Start of Material provided
-- ==== Sys2Proof/Certificates/Slice0/Obligations.lean ====
section
/-! DEFINITION. The statements about the model, each a Prop that says what a rule of the spec says of the machine.

Every statement is about every state, so about every parameter instance (a state carries its own, log entry 2) and every answer of the environment (log entry 3). -/

open Sys2Proof Sys2Proof.Machine

/-! ### Encodings -/

/-- Tier 3. The decoder reads back every well-formed command from its word (R66, R68). -/
def Obligations.DecodeOfEncode : Prop :=
  ∀ i : Instr, i.wellFormed = true → decode (encode i) = .ok i

/-- Tier 2. A word the decoder reads is the word of a well-formed command, but for the ignored bit 23 (R53, R55, R66). -/
def Obligations.EncodeOfDecode : Prop :=
  ∀ (w : CommandWord) (i : Instr), decode w = .ok i → i.wellFormed = true ∧ encode i = w &&& 0xFF7FFFFF#32

/-- Tier 2. The decoding procedure (R68), its fields written as bits of the word. -/
def Obligations.DecodingProcedureIsTotal : Prop :=
  ∀ w : CommandWord,
    if w.extractLsb' 26 6 ≠ 0#6 ∨ w.extractLsb' 24 2 = 0b00#2 then ∃ r, decode w = .error r
    else ∃ i, decode w = .ok i ∧ i.op.code = w.extractLsb' 24 2 ∧ i.addr = (w.extractLsb' 16 7).toNat ∧
      i.reg = (w.extractLsb' 8 8).toNat ∧ i.len = (w.extractLsb' 0 8).toNat

/-- Tier 2. The opcode map (R62): `w & 0xFF000000` alone selects the operation, and every other value selects nothing. -/
def Obligations.TopByteSelectsTheOperation : Prop :=
  ∀ w : CommandWord,
    ((∃ i, decode w = .ok i ∧ i.op = .ping) ↔ w &&& 0xFF000000#32 = 0x01000000#32) ∧
    ((∃ i, decode w = .ok i ∧ i.op = .read) ↔ w &&& 0xFF000000#32 = 0x02000000#32) ∧
    ((∃ i, decode w = .ok i ∧ i.op = .write) ↔ w &&& 0xFF000000#32 = 0x03000000#32) ∧
    ((∃ r, decode w = .error r) ↔
      w &&& 0xFF000000#32 ≠ 0x01000000#32 ∧ w &&& 0xFF000000#32 ≠ 0x02000000#32 ∧ w &&& 0xFF000000#32 ≠ 0x03000000#32)

/-- Tier 1, a sanity statement on words of vector V-E1. -/
def Obligations.VectorWordsDecode : Prop :=
  decode 0x01420000#32 = .ok (.ping 0x42 0 0) ∧
  decode 0x01C2FFFF#32 = .ok (.ping 0x42 0xFF 0xFF) ∧
  decode 0x02501002#32 = .ok (.read 0x50 0x10 2) ∧
  decode 0x03FFFFFF#32 = .ok (.write 0x7F 0xFF 0xFF) ∧
  decode 0x00420000#32 = .error .reservedOp ∧
  decode 0x05420000#32 = .error .reservedBits

/-- Tier 2. Bit 23 of a command word is ignored: any value of it gives the same command (R55, R64). -/
def Obligations.UnusedTopBitIsIgnored : Prop :=
  ∀ w : CommandWord, decode (w ^^^ 0x00800000#32) = decode w

/-- Tier 1. The phase codes are 0 to 18, one each, and the codes 19 to 31 are unused (R60). -/
def Obligations.PhaseCodesAreOneToOne : Prop :=
  (∀ p : Phase, Phase.ofCode p.code = some p ∧ p.code.toNat < 19) ∧
  ∀ c : BitVec 5, 19 ≤ c.toNat → Phase.ofCode c = none

/-- Tier 1. The address byte on the wire (R61), with the rule's examples. -/
def Obligations.WireByteIsAddressThenDirection : Prop :=
  (∀ a : Address, (wire a .write).toNat = 2 * a.toNat ∧ (wire a .read).toNat = 2 * a.toNat + 1 ∧
    (wire a .write).extractLsb' 1 7 = a ∧ (wire a .read).extractLsb' 1 7 = a) ∧
  wire 0x42#7 .write = 0x84#8 ∧ wire 0x42#7 .read = 0x85#8 ∧ wire 0x00#7 .write = 0x00#8 ∧
  wire 0x7F#7 .read = 0xFF#8 ∧ wire 0x7E#7 .write = 0xFC#8

/-- Tier 2. The oracle's verdict (R72): every pattern bit is 1 in the sample, bits outside the pattern are ignored, BUS_IDLE is the complement of BUS_BUSY. -/
def Obligations.OracleMatchesPatternBits : Prop :=
  ∀ (p : Params) (w : StatusWord),
    (∀ (e : Event) (pat : StatusWord), p.pattern e = some pat →
      (oracleMatch p e w = true ↔ ∀ k, pat.getLsbD k = true → w.getLsbD k = true)) ∧
    (oracleMatch p .busIdle w = true ↔ ¬ oracleMatch p .busBusy w = true) ∧
    (∀ e : Event, p.pattern e = none ↔ e = .busIdle)

/-! ### Accept and the machine's step -/

/-- Tier 2. Accept (R75): a legal word offered in IDLE is latched and starts the operation; every other offer changes nothing of the block.
The host's script moves on and its log records the answer (the model's own host interface, log entry 4). -/
def Obligations.OfferIsAcceptedOrChangesNothing : Prop :=
  ∀ (s : State) (w : CommandWord) (rest : List HostStep), s.script = .offer w :: rest →
    if s.phase = .idle ∧ w.extractLsb' 26 6 = 0#6 ∧ w.extractLsb' 24 2 ≠ 0b00#2 then
      ∃ o : Op, o.code = w.extractLsb' 24 2 ∧
        step s = .next { s with
          op := o
          addr := w.extractLsb' 16 7
          reg := w.extractLsb' 8 8
          len := w.extractLsb' 0 8
          idx := 0#8
          tmo := s.params.tIdle
          done := false
          phase := .busWait
          script := rest
          hostLog := .offered w true :: s.hostLog }
    else step s = .next { s with script := rest, hostLog := .offered w false :: s.hostLog }

/-- Tier 1. A step whose host offers a decodable word to an idle block is `exec` of the decoded command, after the host's script has moved on and its log says the word was accepted (R70, R75).
The script and the log are the model's choice (log entry 4). -/
def Obligations.StepRunsTheOfferedCommand : Prop :=
  ∀ (s : State) (w : CommandWord) (rest : List HostStep) (i : Instr),
    s.script = .offer w :: rest → s.phase = .idle → decode w = .ok i →
    step s = exec i { s with script := rest, hostLog := .offered w true :: s.hostLog }

/-- Tier 1. While an operation runs, a step of a silent host, or one that lets the sequencer run, is `exec` of the latched command (R70).
In IDLE the sequencer has no step (R70); that the machine's step then answers the same state, but for the script, is the model's choice, as is the script itself (log entry 4). -/
def Obligations.StepRunsTheLatchedCommand : Prop :=
  ∀ s : State,
    (s.script = [] → s.phase ≠ .idle → step s = exec s.running s) ∧
    (∀ rest, s.script = .run :: rest → s.phase ≠ .idle → step s = exec s.running { s with script := rest }) ∧
    (s.script = [] → s.phase = .idle → step s = .next s) ∧
    (∀ rest, s.script = .run :: rest → s.phase = .idle → step s = .next { s with script := rest }) ∧
    s.running.op = s.op ∧ s.running.addr = s.addr.toNat ∧ s.running.reg = s.reg.toNat ∧ s.running.len = s.len.toNat ∧
    s.running.wellFormed = true

/-- Tier 2. PING, READ and WRITE in IDLE complete by Accept (R75), for every operand; an operand in range is latched as it is. -/
def Obligations.EveryCommandStartsByAccept : Prop :=
  ∀ (i : Instr) (s : State), s.phase = .idle →
    exec i s = .next { s with
      op := i.op
      addr := BitVec.ofNat 7 i.addr
      reg := BitVec.ofNat 8 i.reg
      len := BitVec.ofNat 8 i.len
      idx := 0#8
      tmo := s.params.tIdle
      done := false
      phase := .busWait } ∧
    (i.wellFormed = true →
      (BitVec.ofNat 7 i.addr).toNat = i.addr ∧ (BitVec.ofNat 8 i.reg).toNat = i.reg ∧ (BitVec.ofNat 8 i.len).toNat = i.len)

/-! ### The phases every operation shares -/

/-- Tier 2. START1 (R81), ADDRW (R83) and REGSEL (R85): one action each, for PING, READ and WRITE (REGSEL for READ and WRITE). -/
def Obligations.SharedActionPhases : Prop :=
  ∀ (i : Instr) (s : State),
    (s.phase = .start1 → exec i s = .next { s with trace := .start :: s.trace, phase := .start1Wait }) ∧
    (s.phase = .addrW → ∃ b : Byte, b.toNat = 2 * s.addr.toNat ∧
      exec i s = .next { s with trace := .dataWr b :: s.trace, tmo := s.params.tAddr, phase := .addrWWait }) ∧
    (s.phase = .regSel → i.op ≠ .ping →
      exec i s = .next { s with trace := .dataWr s.reg :: s.trace, phase := .regSelWait })

/-- Tier 1. The STOP phase completes every command (R79, R80): the STOP action, DONE <- 1, PHASE <- IDLE, RESULT and every latch kept. -/
def Obligations.StopPhaseFinishes : Prop :=
  ∀ (i : Instr) (s : State), s.phase = .stop →
    exec i s = .next { s with trace := .stop :: s.trace, done := true, phase := .idle }

/-- Tier 2. The BUSWAIT step of PING, READ and WRITE (R76, R78), its four cases. -/
def Obligations.BusWaitStep : Prop :=
  ∀ (i : Instr) (s : State), s.phase = .busWait →
    exec i s =
      if s.tmo = 0#32 then .next { s with result := .timeout, done := true, phase := .idle }
      else if oracleMatch s.params .busIdle s.statusWord = true then .next { s.sampled with phase := .start1 }
      else if s.tmo = 1#32 then .next { s.sampled with tmo := 0#32, result := .timeout, done := true, phase := .idle }
      else .next { s.sampled with tmo := s.tmo - 1#32 }

/-- Tier 2. The ADDRW_WAIT step (R84): PING goes to STOP with OK or NOACK; READ and WRITE go to REGSEL, or finish with NOACK and no STOP. -/
def Obligations.AddressWriteWaitStep : Prop :=
  ∀ (i : Instr) (s : State), s.phase = .addrWWait →
    (s.tmo ≠ 0#32 → oracleMatch s.params .addrTxSelected s.statusWord = true →
      exec i s = if i.op = .ping then .next { s.sampled with result := .ok, phase := .stop }
        else .next { s.sampled with phase := .regSel }) ∧
    (s.tmo ≠ 0#32 → s.tmo ≠ 1#32 → oracleMatch s.params .addrTxSelected s.statusWord = false →
      exec i s = .next { s.sampled with tmo := s.tmo - 1#32 }) ∧
    (s.tmo = 1#32 → oracleMatch s.params .addrTxSelected s.statusWord = false →
      exec i s = if i.op = .ping then .next { s.sampled with tmo := 0#32, result := .noAck, phase := .stop }
        else .next { s.sampled with tmo := 0#32, result := .noAck, done := true, phase := .idle }) ∧
    (s.tmo = 0#32 →
      exec i s = if i.op = .ping then .next { s with result := .noAck, phase := .stop }
        else .next { s with result := .noAck, done := true, phase := .idle })

/-- Tier 2. The REGSEL_WAIT step of READ and WRITE (R86): the first loop test of each. -/
def Obligations.RegisterSelectWaitStep : Prop :=
  ∀ (i : Instr) (s : State), s.phase = .regSelWait →
    (oracleMatch s.params .txEmpty s.statusWord = false → exec i s = .next s.sampled) ∧
    (oracleMatch s.params .txEmpty s.statusWord = true → i.op = .read →
      exec i s = .next { s.sampled with phase := if s.len.toNat > 1 then .ackCfg else .start2 }) ∧
    (oracleMatch s.params .txEmpty s.statusWord = true → i.op = .write →
      exec i s = .next { s.sampled with phase := if s.len.toNat = 0 then .btfWait else .txWait })

/-- Tier 2. START1_WAIT, START2_WAIT, RX_WAIT and TX_WAIT (R77, R82, R109, R111, R127), and BTF_WAIT, which also writes RESULT <- OK (R129): one sample, and on exactly when the event is satisfied. -/
def Obligations.UnboundedWaitSteps : Prop :=
  ∀ (i : Instr) (s : State),
    (s.phase = .start1Wait → exec i s = .next
      (if oracleMatch s.params .startSelected s.statusWord = true then { s.sampled with phase := .addrW } else s.sampled)) ∧
    (s.phase = .start2Wait → exec i s = .next
      (if oracleMatch s.params .startSelected s.statusWord = true then { s.sampled with phase := .addrR } else s.sampled)) ∧
    (s.phase = .rxWait → exec i s = .next
      (if oracleMatch s.params .rxNotEmpty s.statusWord = true then { s.sampled with phase := .rxTake } else s.sampled)) ∧
    (s.phase = .txWait → exec i s = .next
      (if oracleMatch s.params .txEmpty s.statusWord = true then { s.sampled with phase := .txPut } else s.sampled)) ∧
    (s.phase = .btfWait → exec i s = .next
      (if oracleMatch s.params .byteTransmitted s.statusWord = true then { s.sampled with result := .ok, phase := .stop }
        else s.sampled))

/-! ### The phases only READ or only WRITE uses -/

/-- Tier 2. READ's action phases: ACKCFG (R108), START2 (R109), ADDRR (R110). -/
def Obligations.ReadActionPhases : Prop :=
  ∀ (a r n : Nat) (s : State),
    (s.phase = .ackCfg → exec (.read a r n) s = .next { s with trace := .ackEn :: s.trace, phase := .start2 }) ∧
    (s.phase = .start2 → exec (.read a r n) s = .next { s with trace := .start :: s.trace, phase := .start2Wait }) ∧
    (s.phase = .addrR → ∃ b : Byte, b.toNat = 2 * s.addr.toNat + 1 ∧
      exec (.read a r n) s = .next { s with trace := .dataWr b :: s.trace, tmo := s.params.tAddr, phase := .addrRWait })

/-- Tier 2. READ's ADDRR_WAIT step (R110): on to RX_WAIT, or with LEN = 0 to STOP with OK; on expiry NOACK with no STOP. -/
def Obligations.AddressReadWaitStep : Prop :=
  ∀ (a r n : Nat) (s : State), s.phase = .addrRWait →
    (s.tmo ≠ 0#32 → oracleMatch s.params .addrRxSelected s.statusWord = true →
      exec (.read a r n) s = if s.len = 0#8 then .next { s.sampled with result := .ok, phase := .stop }
        else .next { s.sampled with phase := .rxWait }) ∧
    (s.tmo ≠ 0#32 → s.tmo ≠ 1#32 → oracleMatch s.params .addrRxSelected s.statusWord = false →
      exec (.read a r n) s = .next { s.sampled with tmo := s.tmo - 1#32 }) ∧
    (s.tmo = 1#32 → oracleMatch s.params .addrRxSelected s.statusWord = false →
      exec (.read a r n) s = .next { s.sampled with tmo := 0#32, result := .noAck, done := true, phase := .idle }) ∧
    (s.tmo = 0#32 → exec (.read a r n) s = .next { s with result := .noAck, done := true, phase := .idle })

/-- Tier 2. RX_TAKE (R112): one DATA_RD, its byte stored at IDX and at no other index, IDX + 1, and after the last byte STOP with OK.
Where the buffer has no byte at IDX the form stops by name, and both stops are the model's choice: at index 255, which R36 and R37 leave out of 0 to 254, the fault of log entry 14; beyond the bytes the host provided the refusal of log entry 6 (U15). -/
def Obligations.ReceiveTakesOneByte : Prop :=
  ∀ (a r n : Nat) (s : State), s.phase = .rxTake →
    (s.idx.toNat < 255 → s.idx.toNat < s.bufferSize → ∃ m : Memory,
      exec (.read a r n) s = .next { s with
        trace := .dataRd s.dataByte :: s.trace
        dataAnswers := s.dataAnswers.tail
        fresh := s.fresh + 1
        buffer := m
        idx := s.idx + 1#8
        result := if s.idx + 1#8 = s.len then .ok else s.result
        phase := if s.idx + 1#8 = s.len then .stop else .rxWait } ∧
      (Memory.wf s.buffer → Memory.get m s.idx.toNat = s.dataByte ∧ Memory.wf m) ∧
      ∀ j, j ≠ s.idx.toNat → Memory.get m j = Memory.get s.buffer j) ∧
    (s.idx.toNat = 255 → exec (.read a r n) s = .fault .bufferIndexOutside) ∧
    (s.idx.toNat < 255 → s.bufferSize ≤ s.idx.toNat → exec (.read a r n) s = .refused .bufferTooShort)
End of Material provided
_What you have to do_
Reproduce the line containing "trace := .dataRd" and every line after it. Stop at the last line of the records, and add nothing.

_Exercise solution_
        trace := .dataRd s.dataByte :: s.trace
        dataAnswers := s.dataAnswers.tail
        fresh := s.fresh + 1
        buffer := m
        idx := s.idx + 1#8
        result := if s.idx + 1#8 = s.len then .ok else s.result
        phase := if s.idx + 1#8 = s.len then .stop else .rxWait } ∧
      (Memory.wf s.buffer → Memory.get m s.idx.toNat = s.dataByte ∧ Memory.wf m) ∧
      ∀ j, j ≠ s.idx.toNat → Memory.get m j = Memory.get s.buffer j) ∧
    (s.idx.toNat = 255 → exec (.read a r n) s = .fault .bufferIndexOutside) ∧
    (s.idx.toNat < 255 → s.bufferSize ≤ s.idx.toNat → exec (.read a r n) s = .refused .bufferTooShort)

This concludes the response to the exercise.